(Beginning of SUPPLIED RECORDS)
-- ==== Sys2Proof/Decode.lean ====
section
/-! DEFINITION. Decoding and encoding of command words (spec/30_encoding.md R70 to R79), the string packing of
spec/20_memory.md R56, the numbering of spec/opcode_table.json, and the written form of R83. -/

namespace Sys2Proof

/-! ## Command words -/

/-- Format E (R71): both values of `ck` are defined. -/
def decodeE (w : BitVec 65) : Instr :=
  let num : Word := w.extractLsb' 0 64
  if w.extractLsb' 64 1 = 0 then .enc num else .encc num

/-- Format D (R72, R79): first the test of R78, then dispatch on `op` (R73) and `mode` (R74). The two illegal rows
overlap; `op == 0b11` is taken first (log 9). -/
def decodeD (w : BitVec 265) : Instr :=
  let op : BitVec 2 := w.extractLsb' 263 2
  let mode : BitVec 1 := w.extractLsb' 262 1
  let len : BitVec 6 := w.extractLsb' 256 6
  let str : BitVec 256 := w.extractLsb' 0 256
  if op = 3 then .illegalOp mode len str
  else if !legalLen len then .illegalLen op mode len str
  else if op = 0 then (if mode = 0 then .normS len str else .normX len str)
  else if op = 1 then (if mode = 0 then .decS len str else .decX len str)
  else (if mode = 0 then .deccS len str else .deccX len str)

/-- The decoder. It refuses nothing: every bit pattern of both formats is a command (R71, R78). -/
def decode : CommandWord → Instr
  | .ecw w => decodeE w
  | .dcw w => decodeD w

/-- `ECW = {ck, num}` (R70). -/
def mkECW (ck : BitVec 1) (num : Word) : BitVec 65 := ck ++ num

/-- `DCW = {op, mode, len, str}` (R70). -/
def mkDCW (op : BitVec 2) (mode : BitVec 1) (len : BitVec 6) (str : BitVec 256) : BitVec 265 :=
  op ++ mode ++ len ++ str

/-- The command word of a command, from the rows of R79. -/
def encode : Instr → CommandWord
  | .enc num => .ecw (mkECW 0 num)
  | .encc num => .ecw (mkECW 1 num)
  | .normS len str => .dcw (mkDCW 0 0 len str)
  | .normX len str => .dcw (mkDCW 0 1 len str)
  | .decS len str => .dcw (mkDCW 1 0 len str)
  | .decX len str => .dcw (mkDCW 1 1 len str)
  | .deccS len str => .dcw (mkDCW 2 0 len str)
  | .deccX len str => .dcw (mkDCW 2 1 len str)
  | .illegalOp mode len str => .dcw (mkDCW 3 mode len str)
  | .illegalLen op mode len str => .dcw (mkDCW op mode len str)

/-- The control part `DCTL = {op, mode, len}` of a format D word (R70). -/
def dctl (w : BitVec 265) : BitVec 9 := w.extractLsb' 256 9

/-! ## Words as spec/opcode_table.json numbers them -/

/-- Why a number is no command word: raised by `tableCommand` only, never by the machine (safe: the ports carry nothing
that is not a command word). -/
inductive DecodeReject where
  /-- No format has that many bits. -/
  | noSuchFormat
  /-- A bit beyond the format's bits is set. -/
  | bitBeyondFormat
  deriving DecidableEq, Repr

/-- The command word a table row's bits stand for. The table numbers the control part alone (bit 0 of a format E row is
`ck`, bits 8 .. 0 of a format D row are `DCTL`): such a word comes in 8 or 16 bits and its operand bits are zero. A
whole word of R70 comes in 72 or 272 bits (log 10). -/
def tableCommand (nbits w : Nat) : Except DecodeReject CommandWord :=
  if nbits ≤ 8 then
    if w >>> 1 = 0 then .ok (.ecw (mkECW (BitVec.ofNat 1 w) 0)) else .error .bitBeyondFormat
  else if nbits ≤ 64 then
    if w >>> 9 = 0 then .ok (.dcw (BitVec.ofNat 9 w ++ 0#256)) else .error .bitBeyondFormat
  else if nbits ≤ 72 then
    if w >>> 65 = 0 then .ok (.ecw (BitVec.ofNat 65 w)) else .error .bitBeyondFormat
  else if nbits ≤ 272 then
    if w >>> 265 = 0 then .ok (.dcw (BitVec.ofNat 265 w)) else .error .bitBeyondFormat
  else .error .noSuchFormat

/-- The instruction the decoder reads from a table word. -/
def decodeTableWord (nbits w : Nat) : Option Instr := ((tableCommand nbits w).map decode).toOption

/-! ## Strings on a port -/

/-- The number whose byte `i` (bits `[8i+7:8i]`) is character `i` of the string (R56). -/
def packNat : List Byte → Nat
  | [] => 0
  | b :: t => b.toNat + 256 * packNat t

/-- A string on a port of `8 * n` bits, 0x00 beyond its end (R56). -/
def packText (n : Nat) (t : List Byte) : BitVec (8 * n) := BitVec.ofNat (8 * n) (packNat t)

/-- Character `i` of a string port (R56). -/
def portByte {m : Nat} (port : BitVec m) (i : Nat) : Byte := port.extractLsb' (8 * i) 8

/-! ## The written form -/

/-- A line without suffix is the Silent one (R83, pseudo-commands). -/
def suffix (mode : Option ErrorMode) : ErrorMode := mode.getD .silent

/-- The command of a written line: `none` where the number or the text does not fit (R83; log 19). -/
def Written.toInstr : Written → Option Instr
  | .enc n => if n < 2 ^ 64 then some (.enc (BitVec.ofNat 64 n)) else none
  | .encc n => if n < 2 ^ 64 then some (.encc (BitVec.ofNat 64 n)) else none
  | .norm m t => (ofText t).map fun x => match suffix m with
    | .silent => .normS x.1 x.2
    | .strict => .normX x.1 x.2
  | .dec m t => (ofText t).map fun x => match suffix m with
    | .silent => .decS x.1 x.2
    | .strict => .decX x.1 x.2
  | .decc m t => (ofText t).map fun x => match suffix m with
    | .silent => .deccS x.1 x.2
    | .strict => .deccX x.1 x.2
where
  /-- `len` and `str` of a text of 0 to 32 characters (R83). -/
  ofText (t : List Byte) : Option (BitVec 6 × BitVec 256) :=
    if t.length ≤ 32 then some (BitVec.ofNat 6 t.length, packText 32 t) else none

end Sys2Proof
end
(End of SUPPLIED RECORDS)
(Beginning of SUPPLIED RECORDS)
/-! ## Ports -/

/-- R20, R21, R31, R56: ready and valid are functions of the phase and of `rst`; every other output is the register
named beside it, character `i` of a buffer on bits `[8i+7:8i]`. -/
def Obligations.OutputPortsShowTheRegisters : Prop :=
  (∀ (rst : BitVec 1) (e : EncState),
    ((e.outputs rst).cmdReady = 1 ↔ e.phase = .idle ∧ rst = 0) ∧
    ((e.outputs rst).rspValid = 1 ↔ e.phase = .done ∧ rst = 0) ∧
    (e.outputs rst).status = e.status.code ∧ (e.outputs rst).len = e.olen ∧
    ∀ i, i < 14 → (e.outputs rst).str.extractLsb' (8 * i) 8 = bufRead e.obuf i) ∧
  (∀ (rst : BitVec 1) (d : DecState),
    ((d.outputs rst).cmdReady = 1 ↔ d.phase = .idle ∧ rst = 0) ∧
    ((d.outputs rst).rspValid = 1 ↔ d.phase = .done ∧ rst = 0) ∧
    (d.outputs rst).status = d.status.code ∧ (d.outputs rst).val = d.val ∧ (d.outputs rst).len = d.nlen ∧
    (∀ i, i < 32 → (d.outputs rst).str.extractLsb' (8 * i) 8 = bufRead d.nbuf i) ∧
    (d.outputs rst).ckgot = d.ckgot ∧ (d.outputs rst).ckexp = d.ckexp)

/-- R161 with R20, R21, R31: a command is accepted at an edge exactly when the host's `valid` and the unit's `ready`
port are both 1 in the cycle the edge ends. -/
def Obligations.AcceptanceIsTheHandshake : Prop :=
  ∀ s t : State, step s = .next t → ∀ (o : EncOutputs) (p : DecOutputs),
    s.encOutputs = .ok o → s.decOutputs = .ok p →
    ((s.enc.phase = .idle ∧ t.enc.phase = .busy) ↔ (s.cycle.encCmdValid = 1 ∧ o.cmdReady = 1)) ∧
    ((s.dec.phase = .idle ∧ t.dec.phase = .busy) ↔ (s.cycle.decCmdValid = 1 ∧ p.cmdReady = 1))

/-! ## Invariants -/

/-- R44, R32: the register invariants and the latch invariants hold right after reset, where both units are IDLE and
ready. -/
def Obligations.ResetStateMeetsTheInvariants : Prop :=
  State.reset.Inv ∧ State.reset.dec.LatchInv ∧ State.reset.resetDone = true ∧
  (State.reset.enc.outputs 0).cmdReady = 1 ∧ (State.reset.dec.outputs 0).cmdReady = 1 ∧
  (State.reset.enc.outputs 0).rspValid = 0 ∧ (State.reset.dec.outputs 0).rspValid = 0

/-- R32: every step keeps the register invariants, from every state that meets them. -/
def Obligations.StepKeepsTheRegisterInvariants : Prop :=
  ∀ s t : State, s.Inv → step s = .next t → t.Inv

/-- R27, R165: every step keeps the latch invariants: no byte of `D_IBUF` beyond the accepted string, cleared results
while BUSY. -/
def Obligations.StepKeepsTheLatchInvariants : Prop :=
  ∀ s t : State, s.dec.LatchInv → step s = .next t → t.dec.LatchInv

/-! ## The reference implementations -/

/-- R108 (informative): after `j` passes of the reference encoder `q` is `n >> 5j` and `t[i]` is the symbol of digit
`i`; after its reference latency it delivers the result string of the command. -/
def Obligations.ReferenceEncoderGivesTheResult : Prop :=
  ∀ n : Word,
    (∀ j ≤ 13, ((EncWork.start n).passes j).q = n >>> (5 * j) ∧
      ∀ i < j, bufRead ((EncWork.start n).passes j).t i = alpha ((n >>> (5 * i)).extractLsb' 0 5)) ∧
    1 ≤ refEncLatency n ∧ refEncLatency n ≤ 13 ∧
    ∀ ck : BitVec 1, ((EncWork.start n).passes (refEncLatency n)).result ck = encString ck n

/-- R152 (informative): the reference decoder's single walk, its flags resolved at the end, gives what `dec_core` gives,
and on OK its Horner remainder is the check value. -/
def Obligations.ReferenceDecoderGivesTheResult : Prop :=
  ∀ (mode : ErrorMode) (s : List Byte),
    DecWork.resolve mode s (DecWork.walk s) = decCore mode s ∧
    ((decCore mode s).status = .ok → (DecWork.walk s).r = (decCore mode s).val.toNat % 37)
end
(End of SUPPLIED RECORDS)
(Beginning of SUPPLIED RECORDS)
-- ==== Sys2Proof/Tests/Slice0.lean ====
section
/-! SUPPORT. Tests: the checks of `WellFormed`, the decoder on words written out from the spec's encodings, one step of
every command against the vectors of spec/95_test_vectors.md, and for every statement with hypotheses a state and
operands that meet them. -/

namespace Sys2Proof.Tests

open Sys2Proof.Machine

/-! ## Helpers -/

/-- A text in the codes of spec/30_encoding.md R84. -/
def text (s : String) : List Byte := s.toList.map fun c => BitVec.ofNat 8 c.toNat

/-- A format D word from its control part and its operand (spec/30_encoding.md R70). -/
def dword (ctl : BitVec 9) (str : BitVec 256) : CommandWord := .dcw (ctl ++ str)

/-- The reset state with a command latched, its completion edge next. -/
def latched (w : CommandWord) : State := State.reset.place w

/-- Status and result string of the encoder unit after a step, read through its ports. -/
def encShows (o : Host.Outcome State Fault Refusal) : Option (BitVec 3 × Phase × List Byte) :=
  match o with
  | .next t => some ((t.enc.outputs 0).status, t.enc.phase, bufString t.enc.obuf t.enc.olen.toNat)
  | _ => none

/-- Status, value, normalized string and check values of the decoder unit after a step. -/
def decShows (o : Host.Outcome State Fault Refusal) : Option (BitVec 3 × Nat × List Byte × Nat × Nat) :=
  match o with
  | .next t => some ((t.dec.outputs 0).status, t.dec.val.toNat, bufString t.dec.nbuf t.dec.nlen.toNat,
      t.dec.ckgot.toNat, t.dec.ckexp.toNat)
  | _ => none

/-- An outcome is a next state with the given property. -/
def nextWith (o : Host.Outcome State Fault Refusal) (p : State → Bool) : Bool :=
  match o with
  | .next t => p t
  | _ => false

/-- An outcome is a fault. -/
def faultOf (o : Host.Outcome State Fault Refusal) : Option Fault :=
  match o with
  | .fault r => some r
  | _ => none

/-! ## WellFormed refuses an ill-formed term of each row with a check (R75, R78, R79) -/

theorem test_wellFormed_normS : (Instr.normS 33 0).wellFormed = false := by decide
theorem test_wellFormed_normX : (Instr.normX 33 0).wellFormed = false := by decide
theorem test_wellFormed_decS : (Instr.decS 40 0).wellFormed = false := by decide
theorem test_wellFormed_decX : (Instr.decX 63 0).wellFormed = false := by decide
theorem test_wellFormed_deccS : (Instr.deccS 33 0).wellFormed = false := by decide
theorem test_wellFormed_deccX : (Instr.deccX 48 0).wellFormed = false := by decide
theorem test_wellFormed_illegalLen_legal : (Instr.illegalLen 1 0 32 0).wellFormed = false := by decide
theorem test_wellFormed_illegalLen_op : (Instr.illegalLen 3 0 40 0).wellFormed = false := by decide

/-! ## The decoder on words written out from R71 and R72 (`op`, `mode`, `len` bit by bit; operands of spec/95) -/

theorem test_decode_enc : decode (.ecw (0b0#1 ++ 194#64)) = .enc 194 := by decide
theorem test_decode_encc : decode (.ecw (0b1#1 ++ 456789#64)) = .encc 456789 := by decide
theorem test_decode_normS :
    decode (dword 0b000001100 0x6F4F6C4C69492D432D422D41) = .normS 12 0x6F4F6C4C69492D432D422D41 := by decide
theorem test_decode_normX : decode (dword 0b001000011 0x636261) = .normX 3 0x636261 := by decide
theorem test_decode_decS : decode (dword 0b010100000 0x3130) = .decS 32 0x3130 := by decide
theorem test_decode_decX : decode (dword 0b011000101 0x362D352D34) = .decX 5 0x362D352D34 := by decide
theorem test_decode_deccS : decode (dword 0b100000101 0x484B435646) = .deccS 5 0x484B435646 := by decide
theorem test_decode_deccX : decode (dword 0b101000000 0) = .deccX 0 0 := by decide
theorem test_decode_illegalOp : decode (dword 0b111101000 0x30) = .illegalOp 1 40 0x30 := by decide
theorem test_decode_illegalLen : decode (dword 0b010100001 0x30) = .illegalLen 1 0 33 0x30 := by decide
(End of SUPPLIED RECORDS)
**DIRECTIONS FOR THIS TASK:** From the listing above, the lines starting with the one that has "def decodeTableWord (nbits" and running through the one that has "end (R56). -/" should be copied exactly, ends included.

**SOLVED PROBLEM:**
def decodeTableWord (nbits w : Nat) : Option Instr := ((tableCommand nbits w).map decode).toOption

/-! ## Strings on a port -/

/-- The number whose byte `i` (bits `[8i+7:8i]`) is character `i` of the string (R56). -/
def packNat : List Byte → Nat
  | [] => 0
  | b :: t => b.toNat + 256 * packNat t

/-- A string on a port of `8 * n` bits, 0x00 beyond its end (R56). -/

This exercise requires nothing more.